Большую любовь к молчащим героям, к молчаливым ситуациям, сопровождающимся как бы остановившимся временем, темпоральными паузами, испытывал русский символизм. Само это качество не есть свидетельство его национальной исключительности, а скорее — общеродовая черта символизма. Но в русской символистской живописи момент безмолвия акцентирован и особенно многозначен. Теоретики русского символизма (прежде всего Вяч. Иванов), будучи поэтами и имея дело со словом, постоянно обращали внимание на неизглаголемость символа. Казалось бы, эта неизглаголемость — т.е. невозможность выразить словами — переносит акцент на оптику. Но оптическими средствами невозможно преодолеть барьер непознаваемости, и живопись навечно остается с этой тайной бытия. Варианты символизма, возникающие то здесь, то там в европейской живописи, творцы которых полагаются на возможность исчерпать символ, до конца объяснить его, на самом деле изменяют символизму. Лучшие русские живописцы не ставят перед собой такой задачи, избегая тем самым сведения символа к простейшей аллегории. Они, как выразился В. Кандинский, ведут «...разговор о тайном с помощью тайного»[53]

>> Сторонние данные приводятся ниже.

-- ==== Sys2Proof/Laws/Memory.lean ====
section
/-!
SUPPORT. Memory: every operation keeps the canonical form; a byte read after a write.
-/
namespace Sys2Proof.Machine
open Sys2Proof

/-- A canonical list stays canonical below a lower bound. -/
theorem wfFrom_none : ∀ {l : Option Nat} {cs : List Host.Cell}, Memory.wfFrom l cs = true → Memory.wfFrom none cs = true
  | _, [], _ => rfl
  | _, (_, _) :: _, h => by simp only [Memory.wfFrom, Bool.and_eq_true] at h ⊢; exact ⟨⟨trivial, h.1.2⟩, h.2⟩

theorem cellsPut_wfFrom (a : Nat) (b : Byte) : ∀ (lo : Option Nat) (cs : List Host.Cell),
    (∀ l, lo = some l → l < a) → Memory.wfFrom lo cs = true → Memory.wfFrom lo (cellsPut cs a b) = true := by
  intro lo cs
  induction cs generalizing lo with
  | nil =>
    intro hlo _
    unfold cellsPut
    split
    · rfl
    · rename_i hb
      cases lo <;> simp_all [Memory.wfFrom]
  | cons c t ih =>
    obtain ⟨k, v⟩ := c
    intro hlo h
    simp only [Memory.wfFrom, Bool.and_eq_true, decide_eq_true_eq] at h
    unfold cellsPut
    split
    · rename_i hk
      split
      · simp only [Memory.wfFrom, Bool.and_eq_true, decide_eq_true_eq]; exact h
      · rename_i hb
        simp only [Memory.wfFrom, Bool.and_eq_true, decide_eq_true_eq]
        refine ⟨⟨?_, hb⟩, ⟨hk, h.1.2⟩, h.2⟩
        cases lo <;> simp_all
    · split
      · rename_i hk
        subst hk
        split
        · have := h.2
          cases t with
          | nil => cases lo <;> rfl
          | cons d t =>
            obtain ⟨k2, v2⟩ := d
            simp only [Memory.wfFrom, Bool.and_eq_true, decide_eq_true_eq] at this ⊢
            refine ⟨⟨?_, this.1.2⟩, this.2⟩
            cases lo with
            | none => rfl
            | some l => have h1 := hlo l rfl; have h2 := this.1.1; simp at h2 ⊢; omega
        · rename_i hb
          simp only [Memory.wfFrom, Bool.and_eq_true, decide_eq_true_eq]
          exact ⟨⟨by cases lo <;> simp_all, hb⟩, h.2⟩
      · rename_i h1 h2
        simp only [Memory.wfFrom, Bool.and_eq_true, decide_eq_true_eq]
        refine ⟨h.1, ih (some k) (fun l e => ?_) h.2⟩
        cases e; omega

theorem wfFrom_filter (p : Host.Cell → Bool) : ∀ (cs : List Host.Cell) (lo : Option Nat),
    Memory.wfFrom lo cs = true → Memory.wfFrom lo (cs.filter p) = true := by
  intro cs
  induction cs with
  | nil => intro lo h; exact h
  | cons c t ih =>
    obtain ⟨k, v⟩ := c
    intro lo h
    simp only [Memory.wfFrom, Bool.and_eq_true, decide_eq_true_eq] at h
    simp only [List.filter_cons]
    split
    · simp only [Memory.wfFrom, Bool.and_eq_true, decide_eq_true_eq]; exact ⟨h.1, ih _ h.2⟩
    · have := ih _ h.2
      cases hf : t.filter p with
      | nil => cases lo <;> rfl
      | cons d u =>
        obtain ⟨k2, v2⟩ := d
        rw [hf] at this
        simp only [Memory.wfFrom, Bool.and_eq_true, decide_eq_true_eq] at this ⊢
        refine ⟨⟨?_, this.1.2⟩, this.2⟩
        cases lo with
        | none => rfl
        | some l => have a := h.1.1; have b := this.1.1; simp at a b ⊢; omega

theorem Memory.put_wf {m : Memory} (h : m.wf = true) (a : Nat) (b : Byte) : (m.put a b).wf = true :=
  cellsPut_wfFrom a b none m.cells (by simp) h
theorem Memory.write_wf : ∀ (bs : List Byte) {m : Memory} (_ : m.wf = true) (a : Nat), (m.write a bs).wf = true
  | [], _, h, _ => h
  | b :: t, _, h, a => Memory.write_wf t (Memory.put_wf h a b) (a + 1)
theorem Memory.clear_wf {m : Memory} (h : m.wf = true) (a n : Nat) : (m.clear a n).wf = true := wfFrom_filter _ _ _ h
theorem Memory.empty_wf : Memory.wf ⟨[]⟩ = true := rfl
theorem putCells_wf {m : Memory} (h : m.wf = true) (lo : Nat) (x : Memory) : (putCells m lo x).wf = true := by
  unfold putCells
  generalize x.cells = cs
  induction cs generalizing m with
  | nil => exact h
  | cons c t ih => exact ih (Memory.put_wf h _ _)

theorem cellsGet_put (a : Nat) (b : Byte) (x : Nat) : ∀ (lo : Option Nat) (cs : List Host.Cell),
    Memory.wfFrom lo cs = true → cellsGet (cellsPut cs a b) x = if x = a then b else cellsGet cs x := by
  intro lo cs
  induction cs generalizing lo with
  | nil =>
    intro _
    unfold cellsPut
    split
    · simp_all [cellsGet]
    · simp only [cellsGet]; (repeat' split) <;> first | rfl | omega
  | cons c t ih =>
    obtain ⟨k, v⟩ := c
    intro h
    simp only [Memory.wfFrom, Bool.and_eq_true, decide_eq_true_eq] at h
    have tl : ∀ y, y ≤ k → cellsGet t y = 0 := by
      intro y hy
      cases t with
      | nil => rfl
      | cons d u =>
        obtain ⟨k2, v2⟩ := d
        have := h.2
        simp only [Memory.wfFrom, Bool.and_eq_true, decide_eq_true_eq] at this
        simp only [cellsGet]
        (repeat' split) <;> first | rfl | omega
    unfold cellsPut
    split
    · split
      · simp only [cellsGet]; (repeat' split) <;> first | rfl | omega | simp_all
      · simp only [cellsGet]; (repeat' split) <;> first | rfl | omega | simp_all
    · split
      · split
        · simp only [cellsGet]; (repeat' split) <;> first | rfl | omega | (simp_all; done) | exact tl x (by omega)
        · simp only [cellsGet]; (repeat' split) <;> first | rfl | omega | (simp_all; done) 
      · have := ih _ h.2
        simp only [cellsGet, this]; (repeat' split) <;> first | rfl | omega
theorem Memory.get_put {m : Memory} (h : m.wf = true) (a : Nat) (b : Byte) (x : Nat) :
    (m.put a b).get x = if x = a then b else m.get x := cellsGet_put a b x none m.cells h
/-- A write leaves every other byte alone. -/
theorem Memory.get_write_other : ∀ (bs : List Byte) {m : Memory} (_ : m.wf = true) (a x : Nat),
    (x < a ∨ a + bs.length ≤ x) → (m.write a bs).get x = m.get x
  | [], _, _, _, _, _ => rfl
  | b :: t, m, h, a, x, hx => by
    simp only [List.length_cons] at hx
    have := Memory.get_write_other t (Memory.put_wf h a b) (a + 1) x (by omega)
    rw [Memory.write, this, Memory.get_put h, if_neg (by omega)]
/-- A write stores its bytes. -/
theorem Memory.get_write : ∀ (bs : List Byte) {m : Memory} (_ : m.wf = true) (a i : Nat), i < bs.length →
    (m.write a bs).get (a + i) = bs.getD i 0
  | b :: t, m, h, a, i, hi => by
    cases i with
    | zero =>
      have := Memory.get_write_other t (Memory.put_wf h a b) (a + 1) a (by omega)
      simp only [Memory.write, Nat.add_zero, this, Memory.get_put h, List.getD_cons_zero]; simp
    | succ n =>
      simp only [List.length_cons] at hi
      have := Memory.get_write t (Memory.put_wf h a b) (a + 1) n (by omega)
      rw [Memory.write, show a + (n + 1) = a + 1 + n by omega, this, List.getD_cons_succ]

end Sys2Proof.Machine
end

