-- ==== Sys2Proof/Laws/KeptWindow.lean ====
section
/-!
SUPPORT. What the operations of Machine/Window.lean keep.
-/

namespace Sys2Proof.Machine

open Sys2Proof

theorem kept_modPane {q₀ : List Instr} {f₀ : Fuses} {T₀ : Prop} {s : State} {w : Nat} {b : Bool} {f : Pane → Pane}
    (h_s : Kept q₀ f₀ T₀ s) : Kept q₀ f₀ T₀ (modPane s w b f) := by
  unfold modPane
  repeat' first
    | (with_reducible apply Kept.upd; first | with_reducible assumption | with_reducible apply kept_modWin)

theorem kept_repeatPass {q₀ : List Instr} {f₀ : Fuses} {T₀ : Prop} {s : State} {w : Nat}
    (h_s : Kept q₀ f₀ T₀ s) : Kept q₀ f₀ T₀ (repeatPass s w) := by
  unfold repeatPass
  repeat' first
    | (with_reducible apply Kept.upd; first | with_reducible assumption | with_reducible apply kept_modCtx | with_reducible apply kept_modOp)
    | split
    | dsimp only

theorem kept_offDw {q₀ : List Instr} {f₀ : Fuses} {T₀ : Prop} {s : State} {x : Stream}
    (h_s : Kept q₀ f₀ T₀ s) : Kept q₀ f₀ T₀ (offDw s x) := by
  unfold offDw
  repeat' first
    | (with_reducible apply Kept.upd; first | with_reducible assumption | with_reducible apply kept_modDumb | with_reducible apply kept_audGive | with_reducible apply kept_freeHeld)
    | split

theorem kept_addStream {q₀ : List Instr} {f₀ : Fuses} {T₀ : Prop} {s : State} {x : Stream}
    (h_s : Kept q₀ f₀ T₀ s) : Kept q₀ f₀ T₀ (addStream s x) := by
  unfold addStream
  repeat' first
    | (with_reducible apply Kept.upd; with_reducible assumption)

theorem kept_rerouteStreams {q₀ : List Instr} {f₀ : Fuses} {T₀ : Prop} {s : State} {w : Nat}
    (h_s : Kept q₀ f₀ T₀ s) : Kept q₀ f₀ T₀ (rerouteStreams s w) := by
  unfold rerouteStreams
  repeat' first
    | intro _
    | (with_reducible apply Kept.upd; first | with_reducible assumption | with_reducible apply kept_endOps | with_reducible apply kept_offDw | with_reducible apply kept_addStream | with_reducible apply Kept.foldl)
    | split
    | dsimp only

theorem kept_quarantine {q₀ : List Instr} {f₀ : Fuses} {T₀ : Prop} {s : State} {w : Nat} {cause : Nat}
    (h_s : Kept q₀ f₀ T₀ s) : Kept q₀ f₀ T₀ (quarantine s w cause) := by
  unfold quarantine
  repeat' first
    | with_reducible assumption
    | with_reducible apply Kept.ite
    | with_reducible apply kept_modWin
    | with_reducible apply kept_modPantry
    | with_reducible apply kept_capacity
    | with_reducible apply kept_addFrec
    | with_reducible apply kept_repeatPass
    | with_reducible apply kept_rerouteStreams
    | with_reducible apply Kept.foldl
    | with_reducible apply Kept.foldl1
    | intro _

theorem kept_retire {q₀ : List Instr} {f₀ : Fuses} {T₀ : Prop} {s : State} {w : Nat}
    (h_s : Kept q₀ f₀ T₀ s) : Kept q₀ f₀ T₀ (retire s w) := by
  unfold retire
  repeat' first
    | with_reducible assumption
    | with_reducible apply Kept.ite
    | with_reducible apply kept_modWin
    | with_reducible apply kept_modPantry
    | with_reducible apply Kept.foldl
    | with_reducible apply Kept.foldl1
    | intro _

theorem kept_imageCheck {q₀ : List Instr} {f₀ : Fuses} {T₀ : Prop} {s : State} {w : Nat} {b : Bool}
    (h_s : Kept q₀ f₀ T₀ s) : Kept q₀ f₀ T₀ (imageCheck s w b) := by
  unfold imageCheck
  repeat' first
    | (with_reducible apply Kept.upd; first | with_reducible assumption | with_reducible apply kept_modWin | with_reducible apply kept_endOp)
    | split
    | dsimp only

theorem kept_issue {q₀ : List Instr} {f₀ : Fuses} {T₀ : Prop} {s : State} {w : Nat} {p : Pass}
    (h_s : Kept q₀ f₀ T₀ s) : Kept q₀ f₀ T₀ (issue s w p) := by
  unfold issue
  repeat' first
    | (with_reducible apply Kept.upd; first | with_reducible assumption | with_reducible apply kept_modWin | with_reducible apply kept_audPass)

theorem kept_witnessResult {q₀ : List Instr} {f₀ : Fuses} {T₀ : Prop} {s : State} {w : Nat} {p : Pass} {e : PendWit} {rest : List PendWit} {img : Image} {codes : List Int}
    (h_s : Kept q₀ f₀ T₀ s) : Kept q₀ f₀ T₀ (witnessResult s w p e rest img codes) := by
  unfold witnessResult
  repeat' first
    | (with_reducible apply Kept.upd; first | with_reducible assumption | with_reducible apply kept_modWin | with_reducible apply kept_quarantine | with_reducible apply kept_issue)
    | split
    | dsimp only

theorem kept_clipRound {q₀ : List Instr} {f₀ : Fuses} {T₀ : Prop} {s : State} {w : Nat} {p : Pass} {codes : List (List Int)}
    (h_s : Kept q₀ f₀ T₀ s) : Kept q₀ f₀ T₀ (clipRound s w p codes) := by
  unfold clipRound
  repeat' first
    | (with_reducible apply Kept.upd; first | with_reducible assumption | with_reducible apply kept_issue)

theorem kept_startPass {q₀ : List Instr} {f₀ : Fuses} {T₀ : Prop} {s : State} {w : Nat} {o : Op} {p : Nat} {home : Nat} {pane : Bool} {half : Option Bool} {fmt : SlotFmt} {rows : List (List Int)} {rowSc : List Nat} {sat : Bool} {rsvd : Bool} {codes : List (List Int)}
    (h_s : Kept q₀ f₀ T₀ s) : Kept q₀ f₀ T₀ (startPass s w o p home pane half fmt rows rowSc sat rsvd codes) := by
  unfold startPass
  repeat' first
    | intro _
    | (with_reducible apply Kept.upd; first | with_reducible assumption | with_reducible apply kept_modWin | with_reducible apply kept_issue)

theorem kept_loadPane {q₀ : List Instr} {f₀ : Fuses} {T₀ : Prop} {s : State} {o : Op} {w : Nat} {b : Bool} {addr : Nat}
    (h_s : Kept q₀ f₀ T₀ s) : Kept q₀ f₀ T₀ (loadPane s o w b addr) := by
  unfold loadPane
  repeat' first
    | (with_reducible apply Kept.upd; first | with_reducible assumption | with_reducible apply kept_modWin | with_reducible apply kept_addStream)

theorem kept_fetchImage {q₀ : List Instr} {f₀ : Fuses} {T₀ : Prop} {s : State} {o : Op} {w : Nat} {addr : Nat}
    (h_s : Kept q₀ f₀ T₀ s) : Kept q₀ f₀ T₀ (fetchImage s o w addr) := by
  unfold fetchImage
  repeat' first
    | (with_reducible apply Kept.upd; first | with_reducible assumption | with_reducible apply kept_loadPane)
    | split
    | dsimp only

theorem kept_paneArmed {q₀ : List Instr} {f₀ : Fuses} {T₀ : Prop} {s : State} {w : Nat} {b : Bool}
    (h_s : Kept q₀ f₀ T₀ s) : Kept q₀ f₀ T₀ (paneArmed s w b) := by
  unfold paneArmed
  repeat' first
    | (with_reducible apply Kept.upd; first | with_reducible assumption | with_reducible apply kept_modWin | with_reducible apply kept_modOp)
    | split
    | dsimp only

theorem kept_beginPass {q₀ : List Instr} {f₀ : Fuses} {T₀ : Prop} {s : State} {env : Env} {w : Nat} {o : Op} {p : Nat} {half : Bool} {pane : Bool} {img : Image} {codes : List (List Int)}
    (h_s : Kept q₀ f₀ T₀ s) : Kept q₀ f₀ T₀ (beginPass s env w o p half pane img codes) := by
  unfold beginPass
  repeat' first
    | (with_reducible apply Kept.upd; first | with_reducible assumption | with_reducible apply kept_startPass)
    | split

theorem kept_passStart {q₀ : List Instr} {f₀ : Fuses} {T₀ : Prop} {s : State} {env : Env} {w : Nat} {o : Op} {p : Nat} {half : Bool} {codes : List (List Int)}
    (h_s : Kept q₀ f₀ T₀ s) : Kept q₀ f₀ T₀ (passStart s env w o p half codes) := by
  unfold passStart
  repeat' first
    | (with_reducible apply Kept.upd; first | with_reducible assumption | with_reducible apply kept_modOp | with_reducible apply kept_arbTake | with_reducible apply kept_endOp | with_reducible apply kept_fetchImage | with_reducible apply kept_beginPass)
    | split
    | dsimp only

theorem kept_leavePass {q₀ : List Instr} {f₀ : Fuses} {T₀ : Prop} {s : State} {w : Nat} {p : Pass}
    (h_s : Kept q₀ f₀ T₀ s) : Kept q₀ f₀ T₀ (leavePass s w p) := by
  unfold leavePass
  repeat' first
    | (with_reducible apply Kept.upd; first | with_reducible assumption | with_reducible apply kept_modWin)

theorem kept_refineCommit {q₀ : List Instr} {f₀ : Fuses} {T₀ : Prop} {s : State} {o : Op} {p : Pass} {nvalid : Nat}
    (h_s : Kept q₀ f₀ T₀ s) : Kept q₀ f₀ T₀ (refineCommit s o p nvalid) := by
  unfold refineCommit
  repeat' first
    | (with_reducible apply Kept.upd; first | with_reducible assumption | with_reducible apply kept_modOp)
    | split
    | dsimp only

theorem kept_passCommit {q₀ : List Instr} {f₀ : Fuses} {T₀ : Prop} {s : State} {w : Nat} {p : Pass} {o : Op}
    (h_s : Kept q₀ f₀ T₀ s) : Kept q₀ f₀ T₀ (passCommit s w p o) := by
  unfold passCommit
  repeat' first
    | (with_reducible apply Kept.upd; first | with_reducible assumption | with_reducible apply kept_modOp | with_reducible apply kept_commitLeaf | with_reducible apply kept_leavePass | with_reducible apply kept_refineCommit)
    | split

theorem kept_lastClips {q₀ : List Instr} {f₀ : Fuses} {T₀ : Prop} {s : State} {w : Nat} {p : Pass}
    (h_s : Kept q₀ f₀ T₀ s) : Kept q₀ f₀ T₀ (lastClips s w p).1 := by
  unfold lastClips
  repeat' first
    | (with_reducible apply Kept.upd; first | with_reducible assumption | with_reducible apply kept_modWin)

theorem kept_laserFail {q₀ : List Instr} {f₀ : Fuses} {T₀ : Prop} {s : State} {l : Nat}
    (h_s : Kept q₀ f₀ T₀ s) : Kept q₀ f₀ T₀ (laserFail s l) := by
  unfold laserFail
  repeat' first
    | (with_reducible apply Kept.upd; first | with_reducible assumption | with_reducible apply kept_modWin | with_reducible apply kept_capacity | with_reducible apply kept_addFrec | with_reducible apply kept_quarantine | with_reducible apply kept_retire)
    | split
    | dsimp only

theorem kept_spareLost {q₀ : List Instr} {f₀ : Fuses} {T₀ : Prop} {s : State} {l : Nat}
    (h_s : Kept q₀ f₀ T₀ s) : Kept q₀ f₀ T₀ (spareLost s l) := by
  unfold spareLost
  repeat' first
    | intro _
    | (with_reducible apply Kept.upd; first | with_reducible assumption | with_reducible apply kept_retire | with_reducible apply Kept.foldl)
    | split

theorem kept_spareTo {q₀ : List Instr} {f₀ : Fuses} {T₀ : Prop} {s : State} {w : Nat}
    (h_s : Kept q₀ f₀ T₀ s) : Kept q₀ f₀ T₀ (spareTo s w) := by
  unfold spareTo
  repeat' first
    | (with_reducible apply Kept.upd; first | with_reducible assumption | with_reducible apply kept_modWin | with_reducible apply kept_addFrec)
    | split
    | dsimp only

theorem kept_darkLaser {q₀ : List Instr} {f₀ : Fuses} {T₀ : Prop} {s : State} {l : Nat}
    (h_s : Kept q₀ f₀ T₀ s) : Kept q₀ f₀ T₀ (darkLaser s l) := by
  unfold darkLaser
  repeat' first
    | (with_reducible apply Kept.upd; first | with_reducible assumption | with_reducible apply kept_modWin | with_reducible apply kept_capacity | with_reducible apply kept_addFrec | with_reducible apply kept_retire | with_reducible apply kept_spareTo)
    | split
    | dsimp only

theorem kept_qualRun {q₀ : List Instr} {f₀ : Fuses} {T₀ : Prop} {s : State} {w : Nat} {resA : List (List Int)} {resB : List (List Int)}
    (h_s : Kept q₀ f₀ T₀ s) : Kept q₀ f₀ T₀ (qualRun s w resA resB).1 := by
  unfold qualRun
  repeat' first
    | (with_reducible apply Kept.upd; first | with_reducible assumption | with_reducible apply kept_modWin)

theorem kept_intoService {q₀ : List Instr} {f₀ : Fuses} {T₀ : Prop} {s : State} {w : Nat}
    (h_s : Kept q₀ f₀ T₀ s) : Kept q₀ f₀ T₀ (intoService s w) := by
  unfold intoService
  repeat' first
    | with_reducible assumption
    | with_reducible apply Kept.ite
    | with_reducible apply kept_modWin
    | with_reducible apply kept_modPantry
    | with_reducible apply kept_capacity
    | with_reducible apply kept_addFrec
    | with_reducible apply Kept.foldl
    | with_reducible apply Kept.foldl1
    | intro _

theorem kept_pantryFail {q₀ : List Instr} {f₀ : Fuses} {T₀ : Prop} {s : State} {w : Nat}
    (h_s : Kept q₀ f₀ T₀ s) : Kept q₀ f₀ T₀ (pantryFail s w) := by
  unfold pantryFail
  repeat' first
    | with_reducible assumption
    | with_reducible apply Kept.ite
    | with_reducible apply kept_modPantry
    | with_reducible apply kept_capacity
    | with_reducible apply kept_addFrec
    | with_reducible apply kept_loseCtx
    | with_reducible apply kept_quarantine
    | with_reducible apply kept_retire
    | with_reducible apply Kept.foldl
    | with_reducible apply Kept.foldl1
    | intro _

end Sys2Proof.Machine
end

. Мотив молчания в русском живописном символизме знаменует некую остановку перед тайной бытия.Самым последовательным выразителем символистского «синдрома молчания» можно считать Михаила Врубеля. Даже в тех случаях, когда в конфликтном взаимоотношении персонажей запечатлен накал страстей («Испания», 1894), действие прерывается, и именно молчание становится главным определителем драматического напряжения. Безмолвие в картинах Врубеля сопряжено с подчеркнутым смотрением. Перекрестные взгляды персонажей «Испании» еще содержат в себе отголосок жанровой драматургии. В других же работах — начиная с «Демона» (сидящего), даже с более ранних вариантов «Гамлета и Офелии» (1884, 1888) или с «Девочки на фоне персидского ковра» (1886), где взгляд девочки значит больше, чем обычный акт смотрения модели на художника, — Врубель придает ему каждый раз какой-то особый, исключительный эффект. Взгляд Демона (1890), словно пораженного беспредельной тоской, не раз был предметом внимания исследователей. Многое написано и о мертвых застывших глазах «Демона поверженного» (1902), о немом взоре девушки в «Сирени» или лукавом, но пугающем взгляде «Пана» (1899). Не буду повторять уже известное. Подчеркну лишь, что эффект молчания как некоего анти-слова, сопровождаемого выразительным смотрением, вдвойне ориентирован на оптику. Оптическая задача возлагается не только на зрителя, но и на героя.
Замечу, что и до символизма русские живописцы прибегали к приему подчеркнутой фиксации взгляда своих персонажей. В «Жнецах» Венецианова (конец 1820-х) молодая крестьянка и ее сын, в благоговейном молчании, скрестивши взгляды, любуются друг другом и бабочками, севшими на руку крестьянки. В «Явлении Христа народу» Иванова люди всматриваются, поворачивают головы, устремляются своими телами к приближающемуся Христу. Акт смотрения-ожидания становится стержнем драматургии всего произведения. Молчаливая борьба взглядов лежит в основе композиций «Петр I и царевич Алексей» (1871) Н. Ге и «Утро стрелецкой казни» (1881) В. Сурикова. На пересечении взглядов построена композиция картины И. Репина «Не ждали» (1884-1888). Провожание взглядами — своеобразный художественный прием, примененный В. Суриковым в «Боярыне Морозовой» (1887). Нетрудно заметить, однако, что во многих случаях эффект смотрения ведет к «возвратной литературности». И все же большое количество мотивов и сюжетов, связанных с этим эффектом, указывает на внимание художников к акту смотрения. Можно утверждать, что в русской живописи рядом с «человеком идущим» (а позже и «бегущим») утверждается «человек смотрящий».